> _Exercise objective_: The output should be all lines of the entries below in which the word "Machine" occurs.

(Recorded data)
-- ==== Sys2Proof/Machine/ExecLink.lean ====
section
/-! DEFINITION. The meanings of the commands of the Scene Link, of its timebase, and of the cue engine's takes (Chapters 8
and 1). -/

namespace Sys2Proof.Machine

/-- FRAME_PERIOD (R138). -/
def execFramePeriod (s : State) : Host.Outcome State Fault Refusal := .next (finish (beginPeriod s))

/-- DOWNSTREAM_FRAME (R139). -/
def execDownstreamFrame (bytes : List Byte) (s : State) : Host.Outcome State Fault Refusal :=
  .next (finish (arrive6 bytes s))

/-- RETURN_FRAME (R149). -/
def execReturnFrame (bytes : List Byte) (s : State) : Host.Outcome State Fault Refusal := .next (arrive3 bytes s)

/-- ANSWER_SENT (R164). -/
def execAnswerSent (s : State) : Host.Outcome State Fault Refusal := .next (answerDone s)

/-- FALLBACK_STEP (R144). -/
def execFallbackStep (s : State) : Host.Outcome State Fault Refusal := .next (finish (fallback s))

/-- LINK_LOST (R146). -/
def execLinkLost (s : State) : Host.Outcome State Fault Refusal := .next (finish (loseLink s))

/-- CUE_TAKE (R6). -/
def execCueTake (s : State) : Host.Outcome State Fault Refusal := .next (finish (takeCue s))

end Sys2Proof.Machine
end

> _Task response_:
-- ==== Sys2Proof/Machine/ExecLink.lean ====
namespace Sys2Proof.Machine
end Sys2Proof.Machine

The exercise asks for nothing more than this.